[Your goal]:
Only one portion of the data is to be written out: from the line bearing "-- ==== Sys2Proof/Machine/Polling.lean" through the line bearing "def emitEffect (s". Write it exactly as it appears.

[Information shown]:
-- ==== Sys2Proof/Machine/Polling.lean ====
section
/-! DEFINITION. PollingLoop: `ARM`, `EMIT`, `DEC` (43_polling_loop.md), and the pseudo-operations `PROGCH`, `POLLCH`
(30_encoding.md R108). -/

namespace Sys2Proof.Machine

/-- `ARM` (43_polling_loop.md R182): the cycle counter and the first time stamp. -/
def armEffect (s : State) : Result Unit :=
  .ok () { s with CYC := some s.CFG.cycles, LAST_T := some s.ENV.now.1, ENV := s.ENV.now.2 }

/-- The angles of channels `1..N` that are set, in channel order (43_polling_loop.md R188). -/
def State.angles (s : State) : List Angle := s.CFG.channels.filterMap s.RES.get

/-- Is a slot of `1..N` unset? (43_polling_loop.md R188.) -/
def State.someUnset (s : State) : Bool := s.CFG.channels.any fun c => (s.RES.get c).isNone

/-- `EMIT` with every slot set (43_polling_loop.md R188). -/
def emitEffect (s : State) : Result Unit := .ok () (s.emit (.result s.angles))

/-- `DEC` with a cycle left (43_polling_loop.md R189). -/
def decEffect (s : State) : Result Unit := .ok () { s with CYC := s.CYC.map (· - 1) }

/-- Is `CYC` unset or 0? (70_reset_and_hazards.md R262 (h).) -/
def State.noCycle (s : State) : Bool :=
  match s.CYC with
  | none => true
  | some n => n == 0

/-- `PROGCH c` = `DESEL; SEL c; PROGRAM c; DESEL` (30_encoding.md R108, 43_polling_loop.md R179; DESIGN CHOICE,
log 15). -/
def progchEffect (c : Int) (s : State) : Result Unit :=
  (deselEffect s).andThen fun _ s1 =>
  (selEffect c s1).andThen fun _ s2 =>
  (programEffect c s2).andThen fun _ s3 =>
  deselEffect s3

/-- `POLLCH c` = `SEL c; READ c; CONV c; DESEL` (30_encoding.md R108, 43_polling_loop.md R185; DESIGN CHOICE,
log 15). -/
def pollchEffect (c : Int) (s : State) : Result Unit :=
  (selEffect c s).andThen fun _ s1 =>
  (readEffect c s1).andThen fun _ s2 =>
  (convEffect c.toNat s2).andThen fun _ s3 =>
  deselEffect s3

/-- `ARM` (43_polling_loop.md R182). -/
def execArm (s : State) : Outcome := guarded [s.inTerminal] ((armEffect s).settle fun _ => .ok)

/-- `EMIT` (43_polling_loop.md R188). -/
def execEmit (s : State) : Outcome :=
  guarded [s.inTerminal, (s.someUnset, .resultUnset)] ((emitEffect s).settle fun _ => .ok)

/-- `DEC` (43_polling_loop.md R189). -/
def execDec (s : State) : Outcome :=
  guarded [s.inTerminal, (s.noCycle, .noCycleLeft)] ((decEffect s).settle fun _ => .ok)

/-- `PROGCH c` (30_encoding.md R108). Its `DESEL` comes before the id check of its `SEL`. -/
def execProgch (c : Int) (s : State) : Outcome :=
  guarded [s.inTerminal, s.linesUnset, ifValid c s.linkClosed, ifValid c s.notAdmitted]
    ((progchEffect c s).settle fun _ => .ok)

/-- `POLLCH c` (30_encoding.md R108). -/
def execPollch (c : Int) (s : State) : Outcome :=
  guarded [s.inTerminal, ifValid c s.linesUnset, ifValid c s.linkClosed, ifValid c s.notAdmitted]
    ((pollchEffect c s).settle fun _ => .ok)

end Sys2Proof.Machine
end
--
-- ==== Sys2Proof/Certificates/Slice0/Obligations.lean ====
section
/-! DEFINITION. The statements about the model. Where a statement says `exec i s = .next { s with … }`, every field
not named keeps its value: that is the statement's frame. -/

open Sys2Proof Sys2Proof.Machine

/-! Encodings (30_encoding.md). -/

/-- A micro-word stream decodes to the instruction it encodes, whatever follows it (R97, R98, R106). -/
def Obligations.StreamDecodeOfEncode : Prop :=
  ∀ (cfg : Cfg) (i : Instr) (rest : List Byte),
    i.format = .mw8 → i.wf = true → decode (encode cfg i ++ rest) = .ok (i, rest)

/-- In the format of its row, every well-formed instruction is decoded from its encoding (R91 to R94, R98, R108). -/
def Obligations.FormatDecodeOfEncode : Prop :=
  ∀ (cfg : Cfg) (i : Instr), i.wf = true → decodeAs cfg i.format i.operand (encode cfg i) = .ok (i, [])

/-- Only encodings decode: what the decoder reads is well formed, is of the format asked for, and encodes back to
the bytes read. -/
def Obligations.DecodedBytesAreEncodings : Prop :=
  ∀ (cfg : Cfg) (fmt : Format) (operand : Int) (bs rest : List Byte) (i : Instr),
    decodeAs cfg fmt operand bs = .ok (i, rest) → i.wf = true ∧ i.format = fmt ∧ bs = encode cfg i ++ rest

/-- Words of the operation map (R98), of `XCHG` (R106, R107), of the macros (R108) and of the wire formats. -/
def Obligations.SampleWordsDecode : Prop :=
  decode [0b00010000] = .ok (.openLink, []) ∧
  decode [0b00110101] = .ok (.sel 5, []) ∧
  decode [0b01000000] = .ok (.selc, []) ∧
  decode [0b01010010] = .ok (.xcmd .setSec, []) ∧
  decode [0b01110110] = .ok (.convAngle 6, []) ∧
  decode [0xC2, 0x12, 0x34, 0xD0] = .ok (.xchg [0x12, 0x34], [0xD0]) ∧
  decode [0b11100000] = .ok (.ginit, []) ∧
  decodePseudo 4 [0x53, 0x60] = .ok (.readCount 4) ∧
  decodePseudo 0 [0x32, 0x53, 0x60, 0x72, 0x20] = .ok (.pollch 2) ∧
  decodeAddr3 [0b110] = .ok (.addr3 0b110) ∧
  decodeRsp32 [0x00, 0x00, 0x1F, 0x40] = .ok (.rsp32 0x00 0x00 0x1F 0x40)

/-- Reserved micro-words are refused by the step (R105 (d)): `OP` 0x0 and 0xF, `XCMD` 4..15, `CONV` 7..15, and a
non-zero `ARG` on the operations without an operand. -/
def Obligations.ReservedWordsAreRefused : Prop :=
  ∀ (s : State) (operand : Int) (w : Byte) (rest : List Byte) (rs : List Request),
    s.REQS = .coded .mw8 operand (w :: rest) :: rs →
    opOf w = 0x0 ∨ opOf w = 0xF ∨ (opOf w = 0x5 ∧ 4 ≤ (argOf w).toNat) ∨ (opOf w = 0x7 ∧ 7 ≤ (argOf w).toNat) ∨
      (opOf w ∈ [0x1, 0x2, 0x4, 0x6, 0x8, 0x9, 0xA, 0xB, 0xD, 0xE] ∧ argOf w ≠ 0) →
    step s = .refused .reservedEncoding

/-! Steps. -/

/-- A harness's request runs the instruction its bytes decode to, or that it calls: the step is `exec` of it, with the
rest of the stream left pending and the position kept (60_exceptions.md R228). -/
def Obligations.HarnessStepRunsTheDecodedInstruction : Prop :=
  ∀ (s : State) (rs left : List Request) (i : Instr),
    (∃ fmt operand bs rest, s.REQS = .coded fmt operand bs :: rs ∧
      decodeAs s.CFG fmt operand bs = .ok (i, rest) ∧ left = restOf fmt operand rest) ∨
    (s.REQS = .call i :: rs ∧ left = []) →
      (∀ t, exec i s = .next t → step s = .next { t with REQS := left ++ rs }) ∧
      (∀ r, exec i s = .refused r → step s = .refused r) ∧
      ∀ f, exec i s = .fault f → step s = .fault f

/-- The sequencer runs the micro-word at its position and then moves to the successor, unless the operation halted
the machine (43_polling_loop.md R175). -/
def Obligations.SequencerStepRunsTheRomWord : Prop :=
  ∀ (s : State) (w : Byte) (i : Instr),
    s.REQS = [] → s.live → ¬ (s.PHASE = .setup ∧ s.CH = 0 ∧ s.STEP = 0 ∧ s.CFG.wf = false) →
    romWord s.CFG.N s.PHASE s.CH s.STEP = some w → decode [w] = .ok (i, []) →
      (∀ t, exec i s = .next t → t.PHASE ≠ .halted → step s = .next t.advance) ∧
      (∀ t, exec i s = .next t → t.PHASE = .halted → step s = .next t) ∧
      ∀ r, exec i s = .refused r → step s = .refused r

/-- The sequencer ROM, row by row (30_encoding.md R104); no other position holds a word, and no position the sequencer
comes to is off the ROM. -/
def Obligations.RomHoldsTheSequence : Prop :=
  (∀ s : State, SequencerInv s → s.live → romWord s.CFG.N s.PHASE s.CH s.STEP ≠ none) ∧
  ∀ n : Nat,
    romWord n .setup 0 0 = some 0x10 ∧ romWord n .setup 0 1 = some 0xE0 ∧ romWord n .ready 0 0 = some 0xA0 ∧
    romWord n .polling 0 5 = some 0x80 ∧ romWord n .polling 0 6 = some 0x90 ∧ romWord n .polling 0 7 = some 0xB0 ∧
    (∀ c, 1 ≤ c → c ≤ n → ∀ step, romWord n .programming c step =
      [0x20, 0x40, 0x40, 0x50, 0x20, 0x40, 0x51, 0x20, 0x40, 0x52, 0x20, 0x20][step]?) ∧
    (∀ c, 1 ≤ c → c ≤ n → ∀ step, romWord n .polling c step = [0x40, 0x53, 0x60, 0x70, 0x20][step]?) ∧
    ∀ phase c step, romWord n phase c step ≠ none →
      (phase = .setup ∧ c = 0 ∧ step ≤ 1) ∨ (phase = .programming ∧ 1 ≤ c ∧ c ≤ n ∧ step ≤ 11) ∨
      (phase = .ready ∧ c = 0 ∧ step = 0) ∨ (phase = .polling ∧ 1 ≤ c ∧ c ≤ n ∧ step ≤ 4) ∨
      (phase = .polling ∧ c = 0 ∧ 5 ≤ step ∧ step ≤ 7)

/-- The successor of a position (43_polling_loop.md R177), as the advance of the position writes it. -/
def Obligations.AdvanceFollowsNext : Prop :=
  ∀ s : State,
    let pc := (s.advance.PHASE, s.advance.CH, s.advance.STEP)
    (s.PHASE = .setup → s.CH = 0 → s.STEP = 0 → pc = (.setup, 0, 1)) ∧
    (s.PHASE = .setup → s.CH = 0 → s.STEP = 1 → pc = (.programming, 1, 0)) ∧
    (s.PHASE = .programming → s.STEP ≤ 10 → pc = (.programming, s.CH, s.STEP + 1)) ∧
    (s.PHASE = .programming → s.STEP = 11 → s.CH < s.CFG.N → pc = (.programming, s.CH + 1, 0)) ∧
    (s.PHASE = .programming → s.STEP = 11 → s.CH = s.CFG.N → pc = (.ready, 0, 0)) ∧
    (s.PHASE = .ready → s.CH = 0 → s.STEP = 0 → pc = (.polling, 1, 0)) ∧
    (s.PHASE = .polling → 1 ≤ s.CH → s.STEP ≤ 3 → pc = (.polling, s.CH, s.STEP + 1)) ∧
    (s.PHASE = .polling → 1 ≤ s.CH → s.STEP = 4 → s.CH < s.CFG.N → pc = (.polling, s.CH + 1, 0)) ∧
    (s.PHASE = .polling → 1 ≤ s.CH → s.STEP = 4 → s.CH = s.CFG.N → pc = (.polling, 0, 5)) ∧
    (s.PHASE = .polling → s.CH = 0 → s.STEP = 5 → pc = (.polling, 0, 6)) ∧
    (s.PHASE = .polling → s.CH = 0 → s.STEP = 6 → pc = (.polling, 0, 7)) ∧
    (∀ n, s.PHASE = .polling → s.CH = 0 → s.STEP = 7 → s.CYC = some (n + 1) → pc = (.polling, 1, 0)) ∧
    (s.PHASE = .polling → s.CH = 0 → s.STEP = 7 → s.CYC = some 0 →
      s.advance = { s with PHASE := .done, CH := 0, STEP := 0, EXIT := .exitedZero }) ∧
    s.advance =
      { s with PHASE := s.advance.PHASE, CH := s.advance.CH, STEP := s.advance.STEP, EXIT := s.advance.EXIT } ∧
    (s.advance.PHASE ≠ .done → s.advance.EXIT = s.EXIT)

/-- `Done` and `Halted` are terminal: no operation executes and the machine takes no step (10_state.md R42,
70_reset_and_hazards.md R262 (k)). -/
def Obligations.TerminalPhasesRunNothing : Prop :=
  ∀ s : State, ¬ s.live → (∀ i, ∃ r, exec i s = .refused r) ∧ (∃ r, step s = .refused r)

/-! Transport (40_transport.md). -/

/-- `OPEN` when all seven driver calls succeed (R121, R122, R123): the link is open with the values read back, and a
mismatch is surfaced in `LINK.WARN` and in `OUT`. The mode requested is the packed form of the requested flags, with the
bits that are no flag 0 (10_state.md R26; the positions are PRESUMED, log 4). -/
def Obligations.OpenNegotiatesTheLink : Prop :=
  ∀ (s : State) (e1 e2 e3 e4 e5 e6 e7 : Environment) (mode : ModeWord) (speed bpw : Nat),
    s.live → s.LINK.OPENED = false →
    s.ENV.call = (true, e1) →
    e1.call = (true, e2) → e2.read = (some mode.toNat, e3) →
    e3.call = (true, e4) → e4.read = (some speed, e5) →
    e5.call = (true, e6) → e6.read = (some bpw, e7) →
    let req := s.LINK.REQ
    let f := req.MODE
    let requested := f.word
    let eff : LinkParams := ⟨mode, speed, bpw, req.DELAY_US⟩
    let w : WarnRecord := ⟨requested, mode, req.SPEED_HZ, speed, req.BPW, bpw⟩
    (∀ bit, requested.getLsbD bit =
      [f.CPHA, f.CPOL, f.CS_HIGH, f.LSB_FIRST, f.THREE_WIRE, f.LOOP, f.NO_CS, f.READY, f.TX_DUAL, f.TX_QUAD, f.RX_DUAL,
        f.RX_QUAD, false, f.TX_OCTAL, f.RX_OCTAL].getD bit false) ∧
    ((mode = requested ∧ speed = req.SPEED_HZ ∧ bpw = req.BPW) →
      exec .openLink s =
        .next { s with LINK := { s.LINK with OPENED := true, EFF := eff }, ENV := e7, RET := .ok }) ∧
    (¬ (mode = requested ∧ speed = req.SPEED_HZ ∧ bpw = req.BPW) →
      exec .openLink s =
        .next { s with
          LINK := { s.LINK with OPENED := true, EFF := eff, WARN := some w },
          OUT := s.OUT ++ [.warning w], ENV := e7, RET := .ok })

[Solution for this problem]:
-- ==== Sys2Proof/Machine/Polling.lean ====
section
/-! DEFINITION. PollingLoop: `ARM`, `EMIT`, `DEC` (43_polling_loop.md), and the pseudo-operations `PROGCH`, `POLLCH`
(30_encoding.md R108). -/

namespace Sys2Proof.Machine

/-- `ARM` (43_polling_loop.md R182): the cycle counter and the first time stamp. -/
def armEffect (s : State) : Result Unit :=
  .ok () { s with CYC := some s.CFG.cycles, LAST_T := some s.ENV.now.1, ENV := s.ENV.now.2 }

/-- The angles of channels `1..N` that are set, in channel order (43_polling_loop.md R188). -/
def State.angles (s : State) : List Angle := s.CFG.channels.filterMap s.RES.get

/-- Is a slot of `1..N` unset? (43_polling_loop.md R188.) -/
def State.someUnset (s : State) : Bool := s.CFG.channels.any fun c => (s.RES.get c).isNone

/-- `EMIT` with every slot set (43_polling_loop.md R188). -/
def emitEffect (s : State) : Result Unit := .ok () (s.emit (.result s.angles))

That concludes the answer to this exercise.